Clinicopathological Factors Associated with Incomplete Excision of High-risk Basal Cell Carcinoma
Hannah Ceder, Annie Ekström, Lajla Hadzic, John Paoli
DOI: 10.2340/00015555-3856
Abstract
Research has shown higher rates of incomplete excision among high-risk than low-risk basal cell carcinomas, but data is limited. A single-centre, retrospective study including excised high-risk basal cell carcinomas (type II–III according to the Swedish classification) was performed to determine incomplete excision rates and associated clinicopathological risk factors. Overall, 987 consecutive cases were included. Of these, 203 (20.6%) were incompletely excised. Incomplete excision rates were higher for type III basal cell carcinomas (27.0% vs 17.6% for type II, p < 0.001) and localization on the face and scalp (22.4% vs 14.7% for other locations, p = 0.009), especially on the nose, ear, scalp and periorbital area (28.0–37.0% vs 9.5–16.9% for other locations, p < 0.0001).

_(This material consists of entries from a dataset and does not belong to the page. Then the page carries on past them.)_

/-- R286, R295..R297: conversions. cvt: output lane j is the conversion of lane j of the input tokens taken together, in as many
tokens as the widths need; sround: each lane takes a value of fout and stays in fin; qmax: lane b has the largest finite magnitude
of block b, bit 31 for an infinity, the canonical NaN for a NaN; qcvt: the quantised blocks with their scale bytes from the top
downward, an unusable SX4 scale raising QNT_SCALE and nothing being emitted; dq: the values of the elements that the token's valid words hold. -/
def ConversionResults : Prop :=
  ∀ (s s1 : State) (ts : List Token), Fires s s1 ts → (s1.site s.act.site).outFree = true → (∀ t ∈ ts, t.kind = 0) →
    let n := s.act.site
    let u := fired s1 n
    let p := (s1.site n).plane
    let last := ts.any (·.last)
    let a := laneOf false p.fin
    let b := laneOf false p.fout
    let lane (w j : Nat) : Nat := elemOf w (j % (512 / w)) (ts.getD (j / (512 / w)) {}).payload.toNat
    let count := 512 / a.width * ts.length
    let wide := max 1 (b.width / a.width)
    (a.width ∣ 32 → b.width ∣ 32 → ∃ t toks, exec .feCvt s = goes t ∧
      t = (u.graphFlags n (raised (fun j => cvtLane (u.penv p j) a b (lane a.width j)) count)).emit n toks ∧ toks.length = wide ∧
      ∀ m tok, toks[m]? = some tok → LaneToken tok b.width (if a.width = b.width then validWords ts else 16) last (fun e =>
        if m * (512 / b.width) + e < count then
          (cvtLane (u.penv p (m * (512 / b.width) + e)) a b (lane a.width (m * (512 / b.width) + e))).bits else 0)) ∧
    (∀ f g, ts.length = 1 → a = .flt f → b = .flt g → f.width ∣ 32 → ∃ t tok, exec .feSround s = goes t ∧
      LaneToken tok f.width (validWords ts) last (fun e =>
        (f.convert {} (g.decode (g.deliver (u.penv p e) (f.read (u.penv p e).ftz (lane f.width e))).bits)).bits) ∧
      t = (u.graphFlags n (raised (fun e => g.deliver (u.penv p e) (f.read (u.penv p e).ftz (lane f.width e))) (512 / f.width))).emit n [tok]) ∧
    (let bs := u.groupBlocks p ts
     bs.length ≤ 16 → ∃ t tok, exec .feQmax s = goes t ∧ t = u.emit n [tok] ∧ LaneToken tok 32 (if bs.length = 0 then 16 else bs.length) last (fun k =>
       match bs[k]? with
       | some xs => if xs.any FVal.isNan then 0x7FC00000 else (fp32.convert {} (finiteMax xs)).bits + (if xs.any FVal.isInf then 2 ^ 31 else 0)
       | none => 0)) ∧
    (let unusable : Prop := p.fout = 0x14 ∧ tensorScaleOk (fp32.decode p.imm) = false
     let mx := (ts.getD 0 {}).payload.toNat
     let qs := (u.groupBlocks p (ts.drop 1)).zipIdx.map (fun x => u.quantBlock p (elemOf 32 x.2 mx) x.2 x.1)
     let w := codeBits p.fout
     let codes := (qs.map (·.codes)).flatten
     let inf := qs.any (·.inf)
     (unusable → exec .feQcvt s = goes (u.graphFault n Cause.qntScale 2 (BitVec.ofNat 64 n) 0 0)) ∧
     (¬ unusable → ∃ v tok, v = (u.graphFlags n ((if qs.any (·.nan) then 32 else 0) + (if inf then 64 else 0))).emit n [tok] ∧
       tok.payload = BitVec.ofNat 512 (packElems w codes + (qs.zipIdx.map (fun q => q.1.scale * 2 ^ (504 - 8 * q.2))).sum) ∧
       tok.kind = 0 ∧ tok.last = last ∧ tok.vcnt = (codes.length * w + 31) / 32 % 16 ∧
       exec .feQcvt s = goes (if inf = true ∧ p.depth % 2 = 1 then v.graphFault n Cause.qntInf 2 (BitVec.ofNat 64 n) 0 0 else v))) ∧
    (∀ f, codeFloat p.fout = some f → f.width ∣ 32 → ts.length = 1 →
      let x := (ts.getD 0 {}).payload.toNat
      let w := codeBits p.fin
      let words := if (ts.getD 0 {}).vcnt = 0 then 16 else (ts.getD 0 {}).vcnt
      let total := if p.fin = 0x14 then min 32 (8 * words) else 32
      let here (m : Nat) : Nat := min (512 / f.width) (total - m * (512 / f.width))
      let scale (k : Nat) : Nat := x / 2 ^ (504 - 8 * k) % 256
      let res (e : Nat) : FRes := f.deliver (u.penv p e)
        (if p.fin = 0x14 then sx4Value (fp32.decode p.imm) (scale (e / 8)) (elemOf w e x) else bxValue p.fin (scale 0) (elemOf w e x))
      ∃ t toks, exec .feDq s = goes t ∧ t = (u.graphFlags n (raised res total)).emit n toks ∧
        toks.length = max 1 ((total + 512 / f.width - 1) / (512 / f.width)) ∧ ∀ m tok, toks[m]? = some tok →
          LaneToken tok f.width ((here m * f.width + 31) / 32) last (fun e => if m * (512 / f.width) + e < total then (res (m * (512 / f.width) + e)).bits else 0))
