set_option Elab.async false

/-! ### ld and ldx (R154, R157) -/

theorem sxBytes_eq (bs : List Byte) (n : Nat) (hn : 8 * n ≤ 64) :
    sxBytes bs n = sextLow (8 * n) (BitVec.ofNat 64 (valueLE bs)) := by
  unfold sextLow
  rw [BitVec.setWidth_ofNat_of_le hn]
  rfl

theorem loadValue_eq (z : LoadKind) (bs : List Byte) :
    loadValue z bs = if z = .b ∨ z = .h ∨ z = .w then sxBytes bs (bytesOf z) else BitVec.ofNat 64 (valueLE bs) := by
  cases z with
  | b => exact (sxBytes_eq bs 1 (by decide)).symm
  | h => exact (sxBytes_eq bs 2 (by decide)).symm
  | w => exact (sxBytes_eq bs 4 (by decide)).symm
  | bz | hz | wz | d => rfl

theorem loadSize_eq (z : LoadKind) : loadSize z = bytesOf z := by cases z <;> rfl

/-- The result of a load of kind z in register d. -/
def loaded (z : LoadKind) (d : RegNo) (bs : List Byte) : List RegWrite :=
  [.g d.toNat { val := if z = .b ∨ z = .h ∨ z = .w then sxBytes bs (bytesOf z) else BitVec.ofNat 64 (valueLE bs)
                tag := false }]

theorem loadFin_eq (z : LoadKind) (d : RegNo) :
    (fun (_ : Access) (bs : List Byte) (_ : Bool) => [RegWrite.g d.toNat { val := loadValue z bs, tag := false }]) =
      fun _ bs _ => loaded z d bs := by
  funext _ bs _
  rw [loadValue_eq]
  rfl

theorem exec_ld (s : State) (z : LoadKind) (d a : RegNo) (off : BitVec 9) :
    exec (.ld z d a off) s = goes (s.loadInstr (.ld z d a off)
      (loadOf (s.me.rgt a) (ea (s.me.rgt a).val off (bytesOf z)) (bytesOf z)) (fun _ bs _ => loaded z d bs)) := by
  show execLd z d a off s = _
  unfold execLd
  dsimp only
  rw [loadSize_eq, effAddr_eq_ea, loadFin_eq]
  rfl

theorem exec_ldx (s : State) (z : LoadKind) (d a b : RegNo) (sh : BitVec 3) :
    exec (.ldx z d a b sh) s = goes (s.loadInstr (.ldx z d a b sh)
      (loadOf (s.me.rgt a) ((s.me.rgt a).val + (s.me.rg b <<< sh.toNat)) (bytesOf z)) (fun _ bs _ => loaded z d bs)) := by
  show execLdx z d a b sh s = _
  unfold execLdx
  dsimp only
  rw [loadSize_eq, loadFin_eq]
  rfl

section

variable {s s1 : State} {i : Instr} {q : AccessReq} {acc : Access} (fin : Access → List Byte → Bool → List RegWrite)

/-- A load whose checks fail traps. -/
theorem State.loadInstr_of_fault (hphase : s.me.phase ≠ .exposed i) {c : Nat} {v w : Word}
    (hfault : s.checkAccess s.party q = .fault s1 c v w) : s.loadInstr i q fin = s1.trapMe c v w := by
  unfold State.loadInstr
  dsimp only
  rw [if_neg hphase, hfault]
  rfl

/-- A load stands last in a block with x set exactly where its page has side effects (R24, R157). -/
theorem State.loadInstr_of_misplaced (hphase : s.me.phase ≠ .exposed i)
    (hok : s.checkAccess s.party q = .ok s1 acc) (hplace : acc.sideEffect ≠ (s1.me.atLast && s1.me.headerX)) :
    s.loadInstr i q fin = s1.trapInstr Cause.blkExposed := by
  unfold State.loadInstr
  dsimp only
  rw [if_neg hphase, hok]
  exact if_pos (bne_iff_ne.mpr hplace)

/-- A load from a page without side effects has a long result (R154). -/
theorem State.loadInstr_of_memory (hphase : s.me.phase ≠ .exposed i)
    (hok : s.checkAccess s.party q = .ok s1 acc) (hpage : acc.sideEffect = false)
    (hplace : (s1.me.atLast && s1.me.headerX) = false) :
    s.loadInstr i q fin =
      let r := s1.loadSpan s1.act.core s1.act.ctx acc q.size
      r.1.long (fin acc r.2.1 r.2.2) := by
  unfold State.loadInstr
  dsimp only
  rw [if_neg hphase, hok]
  unfold State.checked
  dsimp only
  rw [if_neg (by rw [hpage, hplace]; decide), if_neg (ne_true_of_eq_false hpage)]

/-- A load that is held is performed at once when its access finds its words (R26, R177). -/
theorem State.loadInstr_of_held (hheld : Held s i) (hok : (resumed s).heldAccess q = .ok s1 acc) :
    s.loadInstr i q fin =
      let r := s1.loadSpan s1.act.core s1.act.ctx acc q.size
      finished (committed r.1 (fin acc r.2.1 r.2.2)) := by
  have hregs : IgnoresRegs Context.phase := ⟨⟨fun _ _ => rfl, fun _ _ => rfl⟩, fun _ _ _ _ => rfl⟩
  have hs1 : Keeps Context.phase (resumed s) s1 := by
    have h := State.heldAccess_keeps (q := q) hregs (Keeps.refl Context.phase (resumed s))
    rwa [hok] at h
  have hspan := State.loadSpan_keeps (core := s1.act.core) (ctx := s1.act.ctx) (a := acc) (n := q.size) hregs hs1
  have hphase := hspan.me.trans (congrArg Context.phase (resumed_me s))
  unfold State.loadInstr
  dsimp only
  rw [if_pos hheld.1]
  refine State.exposed_of_held hheld (t := committed _ _) ?_ ?_ _
  · unfold State.performAccess
    rw [hok]
    rfl
  · rw [committed, State.me_setMe]
    exact hphase

end

theorem loadValues : LoadValues := by
  intro s z d a b off sh n base value rule
  have hrule : ∀ i va, exec i s = goes (s.loadInstr i (loadOf base va n) (fun _ bs _ => loaded z d bs)) → rule i va := by
    intro i va hexec
    refine ⟨fun hphase => ⟨fun s1 acc hok hpage hplace => ?_, fun s1 c v w hfault => ?_⟩, fun hheld s1 acc hok => ?_⟩
    · exact ⟨_, hexec.trans (congrArg goes (State.loadInstr_of_memory _ hphase hok hpage hplace)), State.long_eq _ _⟩
    · exact hexec.trans (congrArg goes (State.loadInstr_of_fault _ hphase hfault))
    · exact hexec.trans (congrArg goes (State.loadInstr_of_held _ hheld hok))
  exact ⟨hrule _ _ (exec_ld s z d a off), hrule _ _ (exec_ldx s z d a b sh)⟩

theorem sideEffectLoad : SideEffectLoad := by
  intro s z d a b off sh s1 acc rule
  exact ⟨fun hphase hok hplace => (exec_ld s z d a off).trans
      (congrArg goes (State.loadInstr_of_misplaced _ hphase hok hplace)),
    fun hphase hok hplace => (exec_ldx s z d a b sh).trans
      (congrArg goes (State.loadInstr_of_misplaced _ hphase hok hplace))⟩

/-! ### Writes over a word -/

theorem overlay_of_absent (x : Tagged) {w : Nat} {ws : List WordWrite} (h : ∀ y ∈ ws, y.word ≠ w) : overlay x w ws = x := by
  induction ws with
  | nil => rfl
  | cons y ws ih =>
    obtain ⟨hy, hws⟩ := List.forall_mem_cons.mp h
    rw [overlay, List.foldl_cons, if_neg hy]
    exact ih hws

Circular excisions were also more often incomplete (28.5%) compared with elliptical excisions (17.7%) (p < 0.001). No association was found between incomplete excision rates and tumour size, excision margins, use of a preoperative biopsy or surgeon experience. Mohs micrographic surgery should be used more often for type II–III basal cell carcinomas on the face and scalp.
Significance
Due to aggressive and destructive local growth, complete surgical removal of high-risk basal cell carcinoma is of utmost importance and should preferably be accomplished at the first attempt. This study found that as much as one-fifth of these tumours were incompletely excised when traditional surgical excision was used. The most important factor associated with incomplete excision was tumour location. Higher incomplete excision rates were seen in the face and scalp, especially on the nose, ear, scalp and periorbital area. Using Mohs micrographic surgery more often in these areas would limit treatment failure.